Received: from klaatz-mobl1.ger.corp.intel.com (HELO [10.237.221.70]) ([10.237.221.70])
  by orsmga005.jf.intel.com with ESMTP; 25 Jul 2019 10:01:10 -0700
Subject: Re: [PATCH bpf-next v3 03/11] xsk: add support to allow unaligned
 chunk placement
To:     Jakub Kicinski <jakub.kicinski@netronome.com>
Cc:     "netdev@vger.kernel.org" <netdev@vger.kernel.org>,
        "ast@kernel.org" <ast@kernel.org>,
        "daniel@iogearbox.net" <daniel@iogearbox.net>,
        "Topel, Bjorn" <bjorn.topel@intel.com>,
        "Karlsson, Magnus" <magnus.karlsson@intel.com>,
        "jonathan.lemon@gmail.com" <jonathan.lemon@gmail.com>,
        "saeedm@mellanox.com" <saeedm@mellanox.com>,
        "maximmi@mellanox.com" <maximmi@mellanox.com>,
        "stephen@networkplumber.org" <stephen@networkplumber.org>,
        "Richardson, Bruce" <bruce.richardson@intel.com>,
        "Loftus, Ciara" <ciara.loftus@intel.com>,
        "bpf@vger.kernel.org" <bpf@vger.kernel.org>,
        "intel-wired-lan@lists.osuosl.org" <intel-wired-lan@lists.osuosl.org>
References: <20190716030637.5634-1-kevin.laatz@intel.com>
 <20190724051043.14348-1-kevin.laatz@intel.com>
 <20190724051043.14348-4-kevin.laatz@intel.com>
 <20190724192253.00ac07bd@cakuba.netronome.com>
From:   "Laatz, Kevin" <kevin.laatz@intel.com>
Message-ID: <ee57c289-65fe-f3e3-1b18-585c29edc5c4@intel.com>
Date:   Thu, 25 Jul 2019 18:01:10 +0100
User-Agent: Mozilla/5.0 (Windows NT 10.0; WOW64; rv:60.0) Gecko/20100101
 Thunderbird/60.7.2
MIME-Version: 1.0
In-Reply-To: <20190724192253.00ac07bd@cakuba.netronome.com>
Content-Type: text/plain; charset=utf-8; format=flowed
Content-Transfer-Encoding: 7bit
Content-Language: en-US
Sender: bpf-owner@vger.kernel.org
Precedence: bulk
List-ID: <bpf.vger.kernel.org>
X-Mailing-List: bpf@vger.kernel.org

On 25/07/2019 03:22, Jakub Kicinski wrote:
> On Wed, 24 Jul 2019 05:10:35 +0000, Kevin Laatz wrote:
>> Currently, addresses are chunk size aligned.
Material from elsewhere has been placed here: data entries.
-- ==== Sys2Proof/Machine/Images.lean ====
section
/-! DEFINITION. What attached flash and staging spell as octets: images (R430), deltas (R432), halves of the calibration archive and calibration sets
(R440, R441), key batches (R443) and lantern images (R445). -/
namespace Sys2Proof.Machine

/-! ## Images (R430) -/

/-- VERSION. -/
def imgVersion (i : Image) : Nat := argAt i.data 0x08 4

/-- LENGTH. -/
def imgLength (i : Image) : Nat := argAt i.data 0x0C 4

/-- RIG_MIN. -/
def imgRigMin (i : Image) : Nat := argAt i.data 0x10 2

/-- RIG_MAX. -/
def imgRigMax (i : Image) : Nat := argAt i.data 0x12 2

/-- ABI. -/
def imgAbi (i : Image) : Nat := argAt i.data 0x14 4

/-- BUILT, of which the low 48 bits count. -/
def imgBuilt (i : Image) : Nat := argAt i.data 0x18 6

/-- A directory entry of an image (R430). -/
structure ImgEntry where
  typ : Nat := 0
  offset : Nat := 0
  size : Nat := 0
  sha : List Byte := []
  deriving DecidableEq, Repr

/-- Directory entry `k`. -/
def imgEntry (i : Image) (k : Nat) : ImgEntry :=
  let o := 0x20 + 48 * k
  { typ := argAt i.data o 2, offset := argAt i.data (o + 4) 4, size := argAt i.data (o + 8) 4, sha := (i.data.drop (o + 12)).take 32 }

/-- The directory. -/
def imgDir (i : Image) : List ImgEntry := (List.range 13).map (imgEntry i)

/-- The TYPE of CORE, or of the microcode of station `n`. -/
def sectionType (n : Nat) : Nat := if n = 0 then 0 else 0x100 + n

/-- The entry of CORE or of a station. -/
def imgFind (i : Image) (n : Nat) : Option ImgEntry := (imgDir i).find? fun e => e.typ = sectionType n

/-- The octets of an entry's section. -/
def entryData (i : Image) (e : ImgEntry) : List Byte := (i.data.drop e.offset).take e.size

/-- The sections: CORE, then the microcode of stations 1 to 12. -/
def imgSections (i : Image) : List (List Byte) := (List.range 13).map fun n => ((imgFind i n).map (entryData i)).getD []

/-- The SHA-256 that the directory gives CORE, or the microcode of station `n`. -/
def imgSha (i : Image) (n : Nat) : List Byte := ((imgFind i n).map ImgEntry.sha).getD []

/-- The hash of an image's bytes 0 to LENGTH − 1 (R432). -/
def imgHash (i : Image) : List Byte := sha256 i.data

/-- The largest LENGTH of an image. -/
def imageMax : Nat := 5246976

/-- R431's first check: MAGIC, FORMAT, SECTIONS and LENGTH, the sections' TYPEs, every section within LENGTH and no two overlapping. LENGTH is right
when it counts the octets there are. -/
def imgFormatOk (i : Image) : Bool :=
  let d := imgDir i
  i.data.take 4 = [0x56, 0x49, 0x4D, 0x47] && argAt i.data 4 2 = 0x0100 && argAt i.data 6 2 = 13 && imgLength i = i.data.length &&
  imgLength i ≤ imageMax && ((List.range 13).all fun n => (imgFind i n).isSome) && (d.all fun e => e.offset + e.size ≤ imgLength i) &&
  decide (d.Pairwise fun a b => a.size = 0 ∨ b.size = 0 ∨ a.offset + a.size ≤ b.offset ∨ b.offset + b.size ≤ a.offset)

/-- R431's second check: every section's SHA-256. -/
def imgHashesOk (i : Image) : Bool := (imgDir i).all fun e => sha256 (entryData i e) = e.sha

/-- CITY_SIG, all zero when absent. -/
def imgCitySig (i : Image) : List Byte := i.data.drop (imgLength i - 64)

/-! ## Deltas (R432) -/

/-- Whether a delta's header is right. -/
def deltaOk (l : List Byte) : Bool :=
  l.take 4 = [0x56, 0x44, 0x4C, 0x54] && argAt l 4 2 = 0x0100 && argAt l 6 2 = 0 && argAt l 0x38 4 = crc32c (l.take 0x38) &&
  60 ≤ l.length && argAt l 0x34 4 = cdiv (argAt l 0x30 4) 4096 && argAt l 0x30 4 ≤ imageMax

/-- A block of 4,096 octets of a source; the octets past its end are those of erased flash. -/
def sourceBlock (src : List Byte) (j : Nat) : List Byte :=
  let b := (src.drop (4096 * j)).take 4096
  b ++ List.replicate (4096 - b.length) 0xFF

/-- RUNS runs applied to a block: the block and the octets after them, none where a run is no run. -/
def applyRuns : Nat → List Byte → List Byte → Option (List Byte × List Byte)
  | 0, b, l => some (b, l)
  | n + 1, b, l =>
    let o := argAt l 0 2
    let k := argAt l 2 2
    if k = 0 || 4096 < o + k || l.length < 4 + k then none
    else applyRuns n (b.take o ++ (l.drop 4).take k ++ b.drop (o + k)) (l.drop (4 + k))

/-- One operation of a delta: the block it yields and the octets after it, none where it is no operation. -/
def deltaBlock (src l : List Byte) : Option (List Byte × List Byte) :=
  let op := argAt l 0 1
  let j := argAt l 4 4
  let rest := l.drop 12
  if l.length < 12 then none
  else if op = 2 then (if rest.length < 4096 then none else some (rest.take 4096, rest.drop 4096))
  else if cdiv src.length 4096 ≤ j then none
  else if op = 1 then some (sourceBlock src j, rest)
  else if op = 3 then applyRuns (argAt l 2 2) (sourceBlock src j) rest
  else none

/-- What a build ends with (R433): the target's octets, or the code and the block of its failure. -/
structure BuildEnd where
  err : Err := .ok
  block : Nat := 0
  data : List Byte := []
  deriving DecidableEq, Repr

/-- Operations from block `i` on build a target of `len` octets: each block's TCRC covers the bytes within it. An operation that is none ends the build as
a format that is wrong does. -/
def deltaOps (src : List Byte) (len : Nat) : Nat → Nat → List Byte → List Byte → BuildEnd
  | 0, _, _, acc => { data := acc.take len }
  | n + 1, i, l, acc =>
    match deltaBlock src l with
    | none => { err := .imageFormat, block := i }
    | some (b, rest) =>
      if argAt l 8 4 = crc32c (b.take (len - 4096 * i)) then deltaOps src len n (i + 1) rest (acc ++ b) else { err := .blockCrc, block := i }

/-- What a delta builds from a source (R433). -/
def deltaBuild (src l : List Byte) : BuildEnd := deltaOps src (argAt l 0x30 4) (argAt l 0x34 4) 0 (l.drop 60) []

/-! ## The calibration archive (R440, R441) -/

/-- A valid half: its MAGIC and its CRC. -/
def calValid (h : CalHalf) : Bool := h.head.length = 60 && h.head.take 4 = [0x56, 0x43, 0x41, 0x4C] && h.crc = crc32c h.head

/-- GENERATION. -/
def calGeneration (h : CalHalf) : Nat := argAt h.head 4 4

/-- The binning records that USED names. -/
def calBins (h : CalHalf) : List (Nat × BinRecord) := h.binning.filter fun b => (argAt h.head 8 32).testBit b.1

/-- The metering record, where METER says that one is held. -/
def calMeter (h : CalHalf) : Option MeterRecord := if argAt h.head 0x28 1 = 1 then h.meter else none

/-- The binning records of a half whose CRC and pairs hold (R126). -/
def validBins (h : CalHalf) : List (Nat × BinRecord) := (calBins h).filter fun b => b.2.crcOk && b.2.pairsOk

/-- Its metering record, empty where its CRC or a pair fails. -/
def validMeter (h : CalHalf) : MeterRecord := ((calMeter h).filter fun m => m.crcOk && m.pairsOk).getD {}

/-- A half with its header. The octets of the header that no field has are zero. -/
def calSeal (generation : Nat) (bins : List (Nat × BinRecord)) (m : Option MeterRecord) : CalHalf :=
  let used := (bins.map fun b => 2 ^ b.1).foldl (· ||| ·) 0
  let head := [0x56, 0x43, 0x41, 0x4C] ++ leBytes 4 generation ++ leBytes 32 used ++ [if m.isSome then 1 else 0] ++ List.replicate 19 0
  { head := head, crc := crc32c head, binning := bins, meter := m }

/-- The entries of a calibration set: at most as many as there are octets. -/
def calEntriesOf : Nat → List Byte → List CalEntry
  | 0, _ => []
  | n + 1, l =>
    if l = [] then []
    else if argAt l 0 1 = 1 && 152 ≤ l.length then
      .binning (argAt l 1 1) { words := wordsOf 37 (l.drop 4) } :: calEntriesOf n (l.drop 152)
    else if argAt l 0 1 = 2 && 2072 ≤ l.length then .metering { words := wordsOf 517 (l.drop 4) } :: calEntriesOf n (l.drop 2072)
    else [.malformed]

/-! ## Key batches (R443) -/

/-- Entry of a key batch from its octets. -/
def keyEntryOf (l : List Byte) : KeyEntry :=
  { head := l.take 12, slot := argAt l 0 2, ctr := argAt l 4 8, ct := (l.drop 76).take 16, tag := (l.drop 92).take 16 }

/-- The entries of a batch. -/
def keyEntriesOf (l : List Byte) : List KeyEntry := (List.range (l.length / 172)).map fun k => keyEntryOf ((l.drop (172 * k)).take 172)

/-- The key that wraps an entry: HKDF of the ECDH under the module's extended address. -/
def wrapKey (z : List Byte) (e : KeyEntry) : List Byte :=
  hkdf (leBytes 8 Config.eui) z ([0x56, 0x51, 0x4B, 0x57] ++ leBytes 2 e.slot ++ leBytes 8 e.ctr) 16

/-- The nonce of an entry. -/
def wrapNonce (e : KeyEntry) : List Byte := leBytes 2 e.slot ++ [0, 0] ++ leBytes 8 e.ctr

/-- The key that an entry unwraps to, none where its TAG fails. -/
def unwrapped (z : List Byte) (e : KeyEntry) : Option (BitVec 128) :=
  if e.tag = gcmTag (wrapKey z e) (wrapNonce e) e.head e.ct then
    some (BitVec.ofNat 128 (ofLe (gcmCrypt (wrapKey z e) (wrapNonce e) e.ct)))
  else none

/-! ## Lantern images (R445) -/

/-- The header of a lantern image, with the hash that HASH8 and DIST come from. -/
def lanternImageOf (l : List Byte) : LanternImage :=
  { magicOk := l.take 4 = [0x56, 0x4C, 0x46, 0x57], model := argAt l 6 2, version := argAt l 8 2, length := argAt l 12 4,
    hash8 := BitVec.ofNat 64 (ofLe ((sha256 l).take 8)) }

end Sys2Proof.Machine
end

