/-- A new RATE takes effect (R335). -/
def rateApply (s : State) : State :=
  match s.tim.rateNext with
  | none => s
  | some r => { s with tim := { s.tim with rate := r, rateNext := none } }

/-! ## Saves -/

/-- TIM's save to the ledger (R340). -/
def timSave (s : State) : State :=
  { s with led := { s.led with tim := some ⟨nowSec s, s.tim.freq, s.tim.taiUtc⟩ },
           tim := { s.tim with savedAt := s.tim.cyc } }

/-- The save goes to the ledger (R58). -/
def timSaved (s : State) : State := (ledgerWrite s .tim timSave).1

/-! ## Compares -/

/-- Edge instant `k` of a unit in 0.5 ns (R342). -/
def cmpInstant (u : CmpUnit) (k : Nat) : Nat :=
  ((u.secHi * frac + u.secLo) * giga + u.ns) * 2 + b2n u.half + k * u.period * 2

/-- The issue instant e of an edge instant, in 0.5 ns: 5 ns and the board delay of TRGn before it, rounded (R85, R343; a tie goes
up, log entry 122). -/
def cmpIssue (s : State) (n v : Nat) : Nat := (v * 500 - 5000 - nth (cBoard s).trgDelay n 0 + 250) / 500

/-- TIM_CMPn_STAT (R350). -/
def cmpStat (u : CmpUnit) : Word :=
  pack [(31, b2n u.late), (30, b2n u.stepped), (16, min u.missed 0x3FFF), (0, min u.edges 0xFFFF)]

/-- A unit has run its series (R342). -/
def seriesDone (u : CmpUnit) : Bool := u.period = 0 || (u.count ≠ 0 && u.k ≥ u.count)

/-- The level of the pin at rest (R342). -/
def restLevel (u : CmpUnit) : Bool :=
  match u.mode with
  | 2 => u.edges ≠ 0
  | 4 => u.pin
  | _ => false

/-- The state with compare unit `n` changed. -/
def setCmp (s : State) (n : Nat) (f : CmpUnit → CmpUnit) : State :=
  { s with tim := { s.tim with cmps := upd s.tim.cmps n f } }

/-- The compare report (R350 REPORT, R403). -/
def cmpReport (s : State) (n : Nat) : State :=
  let u := nth s.tim.cmps n {}
  if u.report then event s .tim 0x0202 n (cmpStat u).toNat u.fired else s

/-- The pin after an edge (R342). -/
def edgePin (u : CmpUnit) : Bool :=
  match u.mode with
  | 1 | 2 => true
  | 3 => false
  | 4 => !u.pin
  | _ => u.pin

/-- A unit issues an edge at issue instant `e` (0.5 ns): pin, EDGES, FIRED as it leaves the pin 5 ns later, reports at the first
edge and at DONE (R342 to R344). -/
def issueEdge (s : State) (n e : Nat) : State :=
  let first := (nth s.tim.cmps n {}).state = .armed
  let s := setCmp s n fun u =>
    { u with edges := u.edges + 1, fired := ts32 ((e + 10) / 2), pin := edgePin u, immediate := false,
             lowAt := if u.mode = 1 then some (e + u.width * 2) else u.lowAt,
             state := if u.state = .armed then .running else u.state }
  let s := if first then cmpReport s n else s
  if seriesDone (nth s.tim.cmps n {}) then
    cmpReport (setCmp s n fun u => { u with state := .done }) n
  else s

/-- COMPARE_EDGE: the unit's next edge instant is reached (R343, R344). -/
def compareEdge (s : State) (n : Nat) : State :=
  let u := nth s.tim.cmps n {}
  if u.state ≠ .armed && u.state ≠ .running then s
  else
    let e := cmpIssue s n (cmpInstant u u.k)
    let s := if u.immediate then s else advanceTo s (e / 2 / 4 * 4)
    let at_ := if u.immediate then nowNs s * 2 else max e (nowNs s * 2)
    issueEdge (setCmp s n fun u => { u with k := u.k + 1 }) n at_

/-- PULSE_END: the low edge of a pulse (R342). -/
def pulseEnd (s : State) (n : Nat) : State :=
  match (nth s.tim.cmps n {}).lowAt with
  | none => s
  | some t => setCmp (advanceTo s (t / 2 / 4 * 4)) n fun u => { u with pin := false, lowAt := none }

/-- The ranges R342 and R327 give a unit that is to be armed. -/
def cmpRangesOk (u : CmpUnit) : Bool :=
  u.mode ≤ 4 && u.ns ≤ nsMax && (u.period = 0 || 100 ≤ u.period) &&
    (u.mode ≠ 1 || (8 ≤ u.width && (u.period = 0 || u.width + 8 ≤ u.period)))

/-- A unit is armed (R342, R344): a first edge less than 40 ns away is issued at once and sets LATE. The series goes on with its
second instant, issued at once when it too is past (log entry 122). -/
def cmpArm (s : State) (n : Nat) : State :=
  let s := setCmp s n fun u =>
    { u with state := .armed, late := false, stepped := false, missed := 0, edges := 0, k := 0, lowAt := none,
             immediate := false, pin := if u.mode = 4 then u.pin else false }
  let u := nth s.tim.cmps n {}
  if cmpIssue s n (cmpInstant u 0) < nowNs s * 2 + 80 then
    compareEdge (setCmp s n fun u => { u with late := true, immediate := true }) n
  else s

/-- A unit is disarmed (R342). -/
def cmpDisarm (s : State) (n : Nat) : State :=
  setCmp s n fun u => { u with state := .idle, pin := restLevel u, lowAt := none, immediate := false }

/-- Instants of a unit's series at or before `t` (0.5 ns), as the index of the first after it. -/
def firstAfter (u : CmpUnit) (t : Nat) : Nat :=
  let v := cmpInstant u 0
  if t < v then 0
  else if u.period = 0 then 1
  else
    let k := (t - v) / (u.period * 2) + 1
    if u.count = 0 then k else min k u.count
This means, we are very
>> restricted in terms of where we can place chunk within the umem. For
>> example, if we have a chunk size of 2k, then our chunks can only be placed
>> at 0,2k,4k,6k,8k... and so on (ie. every 2k starting from 0).
>>
>> This patch introduces the ability to use unaligned chunks. With these
>> changes, we are no longer bound to having to place chunks at a 2k (or
>> whatever your chunk size is) interval. Since we are no longer dealing with
>> aligned chunks, they can now cross page boundaries. Checks for page
>> contiguity have been added in order to keep track of which pages are
>> followed by a physically contiguous page.
>>
>> Signed-off-by: Kevin Laatz <kevin.laatz@intel.com>
>> Signed-off-by: Ciara Loftus <ciara.loftus@intel.com>
>> Signed-off-by: Bruce Richardson <bruce.richardson@intel.com>
>>
>> ---
>> v2:
>>    - Add checks for the flags coming from userspace
>>    - Fix how we get chunk_size in xsk_diag.c
>>    - Add defines for masking the new descriptor format
>>    - Modified the rx functions to use new descriptor format
>>    - Modified the tx functions to use new descriptor format
>>
>> v3:
>>    - Add helper function to do address/offset masking/addition
>> ---
>>   include/net/xdp_sock.h      | 17 ++++++++
>>   include/uapi/linux/if_xdp.h |  9 ++++
>>   net/xdp/xdp_umem.c          | 18 +++++---
>>   net/xdp/xsk.c               | 86 ++++++++++++++++++++++++++++++-------
>>   net/xdp/xsk_diag.c          |  2 +-
>>   net/xdp/xsk_queue.h         | 68 +++++++++++++++++++++++++----
>>   6 files changed, 170 insertions(+), 30 deletions(-)
>>
>> diff --git a/include/net/xdp_sock.h b/include/net/xdp_sock.h
>> index 69796d264f06..738996c0f995 100644
>> --- a/include/net/xdp_sock.h
>> +++ b/include/net/xdp_sock.h
>> @@ -19,6 +19,7 @@ struct xsk_queue;
>>   struct xdp_umem_page {
>>   	void *addr;
>>   	dma_addr_t dma;
>> +	bool next_pg_contig;
> IIRC accesses to xdp_umem_page case a lot of cache misses, so having
> this structure grow from 16 to 24B is a little unfortunate :(
> Can we try to steal lower bits of addr or dma? Or perhaps not pre
> compute this info at all?

Pre-computing is saving us from re-computing the same information 
multiple times for the same chunk in this case. Keeping that in mind, I 
would be more in favor of stealing a bit.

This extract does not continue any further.